Я поспешила, сколько было сил, от этого места моего двойного преступления.
Но невзгоды ночи этим не кончились. Убегая больше от собственного стыда, чем от опасности, я у речки, до которой неожиданно добежала, была атакована маленьким зверьком, меньше даже мыши. Зверек яростно вцепился мне в шею.
Я еле освободилась от своего крошечного врага и в пылу гнева прокусила ему череп. Передо мной лежала маленькая пухлая мышка, с длинным хоботком, немного напоминавшим выхухолевый.

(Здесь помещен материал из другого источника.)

/-- R407–R409: the entries of a command take consecutive sequence numbers and change only the log's registers and ring; the ageing record,
a class 9 entry of both counts, is handed to the Keeper in its 24-byte form. -/
def ageingRecordIsLogged : Prop :=
  ∀ s : State, s.logq = [] → s.pw.mode ≠ .dormant →
    ∃ t e, exec .ageingRecord s = .next t ∧ t.kp.pq = s.kp.pq ++ [e] ∧ e.length = 24 ∧ leNat ((e.drop 12).take 2) = 9 * 4096 + 0xFF ∧
      (e.drop 16).take 4 = leBytes 4 (s.getR Reg.TEST_SEC_105).toNat ∧ (e.drop 20).take 4 = leBytes 4 (s.getR Reg.TEST_SEC_125).toNat ∧
      t.getR Reg.LOG_SEQ_NEXT = s.getR Reg.LOG_SEQ_NEXT + 1 ∧ s.Keeps [] t

/-- R411–R414, R416: scrubbing, temperature, the ring oscillators and the clears of the TEST page. -/
def healthCommandsTakeEffect : Prop :=
  ∀ s : State, s.logq = [] →
    (s.pw.mode ≠ .dormant → s.getB Reg.TEST_SCRUB_CFG 0 = true → s.tst.scrubPos < scrubWords →
      ∀ e : Ecc, ∃ t, exec (.scrubStep e) s = .next t ∧ t.tst.scrubPos = (s.tst.scrubPos + 1) % scrubWords ∧
        (e = .single → t.getR Reg.TEST_CE_ADDR = w32 (scrubAddr s.tst.scrubPos) ∧ t.getB (Hdr.IRQ_RAW Pg.TEST) 0 = true) ∧
        (e = .uncorrectable → t.getR Reg.TEST_UE_ADDR = w32 (scrubAddr s.tst.scrubPos) ∧ t.getB (Hdr.IRQ_RAW Pg.TEST) 1 = true ∧
          (s.pw.mode = .run → s.criticalWord (scrubAddr s.tst.scrubPos) = true → t.pw.mode = .safe ∧ t.getB Reg.PWR_SAFE_CAUSE 7 = true))) ∧
    (s.pw.mode ≠ .dormant →
      (∀ tj : BitVec 16, ∃ t, exec (.tempSample tj) s = .next t ∧ t.getR Reg.TEST_TJ = w32 tj.toNat ∧
        (1050 < tj.toInt → s.getR Reg.TEST_SEC_105 ≠ 0xFFFFFFFF → t.getR Reg.TEST_SEC_105 = s.getR Reg.TEST_SEC_105 + 1) ∧
        (tj.toInt ≤ 1050 → t.getR Reg.TEST_SEC_105 = s.getR Reg.TEST_SEC_105) ∧
        (1250 < tj.toInt → t.getB Reg.TEST_AGE_STAT 3 = true)) ∧
      (∀ d : Word, ∃ t, exec (.roMeasure d) s = .next t ∧ t.getR Reg.TEST_RO_DRIFT = d ∧
        (s.getF Reg.TEST_RO_LIM 0 16 < d.toInt.natAbs → t.getB Reg.TEST_AGE_STAT 4 = true ∧ t.getB (Hdr.IRQ_RAW Pg.TEST) 3 = true) ∧
        (d.toInt.natAbs ≤ s.getF Reg.TEST_RO_LIM 0 16 → t.getB Reg.TEST_AGE_STAT 4 = s.getB Reg.TEST_AGE_STAT 4))) ∧
    (s.HostReady Pg.TEST →
      (s.pw.mode = .configure → ∃ t, exec .ageLoad s = .next t ∧ t.getR Reg.TEST_SEC_105 = s.getR Reg.TEST_AGE_LOAD_105 ∧
        t.getR Reg.TEST_SEC_125 = s.getR Reg.TEST_AGE_LOAD_125) ∧
      (s.pw.mode ≠ .configure → exec .ageLoad s = .next (s.refuse Pg.TEST)) ∧
      (∃ t, exec .testClearErrors s = .next t ∧ (∀ a ∈ [Reg.TEST_CE_CNT, Reg.TEST_UE_CNT, Reg.TEST_CE_ADDR, Reg.TEST_UE_ADDR], t.getR a = 0) ∧
        s.onlyRegs [Reg.TEST_CE_CNT, Reg.TEST_UE_CNT, Reg.TEST_CE_ADDR, Reg.TEST_UE_ADDR] t) ∧
      (∃ t, exec .testClearLaneMin s = .next t ∧ (∀ k, k < 16 → t.getR (Reg.TEST_LANE_MIN k) = 0xFF) ∧
        s.onlyRegs ((List.range 16).map Reg.TEST_LANE_MIN) t))

/-! ## Host accesses and the loader -/

/-- R23, R32: the cause a host write is recorded with by its address alone; 0 where none is. -/
def addressCause (a : Nat) : Nat :=
  if 0x1000000 ≤ a then 6
  else if a % 4 ≠ 0 then 7
  else if (0x58000 ≤ a ∧ a < 0x100000) ∨ (0x230000 ≤ a ∧ a < 0x400000) ∨ (0x431000 ≤ a ∧ a < 0x440000) ∨ 0x450000 ≤ a then 1
  else if (0x200000 ≤ a ∧ a < 0x230000) ∨ (0x428000 ≤ a ∧ a < 0x431000) then 3
  else 0

/-- R33: a bus error is counted and sets its interrupt bit; the first since the last clear keeps its address and cause. -/
def busErrorRecorded (s t : State) (cause a : Nat) : Prop :=
  t.getB (Hdr.IRQ_RAW Pg.HOST) 1 = true ∧
  (s.getR Reg.HOST_BUS_ERR_CNT ≠ 0xFFFFFFFF → t.getR Reg.HOST_BUS_ERR_CNT = s.getR Reg.HOST_BUS_ERR_CNT + 1) ∧
  (s.getR Reg.HOST_BUS_ERR_CNT = 0 →
    t.getR Reg.HOST_BUS_ERR_CAUSE = w32 cause ∧ t.getR Reg.HOST_BUS_ERR_ADDR = w32 (a % 2 ^ 24)) ∧
  (s.getR Reg.HOST_BUS_ERR_CNT ≠ 0 →
    t.getR Reg.HOST_BUS_ERR_CAUSE = s.getR Reg.HOST_BUS_ERR_CAUSE ∧ t.getR Reg.HOST_BUS_ERR_ADDR = s.getR Reg.HOST_BUS_ERR_ADDR)

/-- R23, R32, R33: a write outside the map, unaligned, into a hole or into a read-only memory stores nothing and is recorded. -/
def Obligations.BadAddressesAreRecorded : Prop :=
  ∀ (s : State) (ad data : Word) (be : BitVec 4), s.pw.mode ≠ .dormant → s.pw.busChange = none → s.logq = [] →
    addressCause ad.toNat ≠ 0 →
    ∃ t, exec (.hostMemoryWrite ad data be) s = .next t ∧ busErrorRecorded s t (addressCause ad.toNat) ad.toNat ∧ t.mem = s.mem ∧
      s.onlyRegs [Reg.HOST_BUS_ERR_CNT, Reg.HOST_BUS_ERR_ADDR, Reg.HOST_BUS_ERR_CAUSE, Hdr.IRQ_RAW Pg.HOST] t

/-- R23, R29, R86: a write to Main SRAM outside the output region stores the bytes its byte enables select and no other; one into the output
region stores nothing and is recorded with cause 3. -/
def memoryWritesStoreTheEnabledBytes : Prop :=
  ∀ (s : State) (ad data : Word) (be : BitVec 4), s.pw.mode ≠ .dormant → s.pw.busChange = none → s.pw.load = none →
    0x100000 ≤ ad.toNat → ad.toNat < 0x200000 → ad.toNat % 4 = 0 →
    (s.outputWord ad.toNat = none →
      ∃ t, exec (.hostMemoryWrite ad data be) s = .next t ∧
        (∀ k, k < 4 → s.settleNow.inVolRing (ad.toNat + k) = false →
          t.memB (ad.toNat + k) = if be.getLsbD k then BitVec.ofNat 8 (fld data (8 * k) 8) else s.settleNow.memB (ad.toNat + k)) ∧
        ∀ a, s.settleNow.inVolRing a = false → (a < ad.toNat ∨ ad.toNat + 4 ≤ a) → t.memB a = s.settleNow.memB a) ∧
    (s.logq = [] → (s.outputWord ad.toNat).isSome = true →
      ∃ t, exec (.hostMemoryWrite ad data be) s = .next t ∧ busErrorRecorded s t 3 ad.toNat ∧ t.mem = s.mem)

Ее оскалившийся рот показывал острые зубки, среди которых было несколько резцов; они совсем не походили на крысиные или мышиные. Это была, как я теперь знаю, землеройка, очень злой и прожорливый зверек, яростно преследующий и уничтожающий мелких творений, а подчас и мышей. От нас, грызунов, он существенно отличается именно зубами. В ярости своей землеройки, говорят, бросаются даже друг на друга, пожирают от жадности тела погибших, так как без обилия пищи быстро умирают. Такой зверек лежал передо мной трупом. Но хищник был так мал сравнительно со мной, крупной крысой!
Шея моя ныла. Кроме того, от нее стало пахнуть чем-то неприятным, напоминавшим запах выхухоли. Уж не родственница ли эта мышка диковинному зверю озера? Позднее я узнала, что и она, и еж, и выхухоль, и даже крот, рывший ходы в саду моего хозяина, — все принадлежат к одному и тому же отряду насекомоядных животных.
После всего случившегося я решила прекратить свои разведки и вернуться домой.
Тут только я сообразила, что убежала от дома слишком далеко, и дорогу назад придется отыскивать с трудом. Оказалось, однако, что это было даже невозможно, так как я уже нигде не видела путеводных хлебных куч и шалаша. Путь шел также мимо владений желтых белок, которых я опасалась. Я, конечно, не могла тогда еще знать, что суслики — так зовут этих животных — были в сущности безобидными творениями.
Оставив труп землеройки, я побежала сначала на пригорок, потом к речке, затем на другой пригорок, но ничего не видела, кроме равнины, кое-где желтевшей от неснятой травы, Все видневшиеся холмы-были однообразны, и нигде не было видно и признака покинутого мною жилья. Приходилось покориться участи и провести остаток ночи в отдыхе, возложив надежды на предстоящий день.
Я приискала себе в обрывистом берегу степной речки поукромнее уголок и прикорнула под свесившимся пуком травы, росшей вдоль осыпающегося берега. И то хорошо, что хоть голод меня не мучил, и я провела ночь настолько не тревожно, насколько может спокойно спать существо с не совсем чистой совестью. Я обманула старика, ограбила и привела к гибели суслика и убила, хоть и ненарочно, маленькую диковинную мышку. Четыре преступления в одну ночь — это слишком много!..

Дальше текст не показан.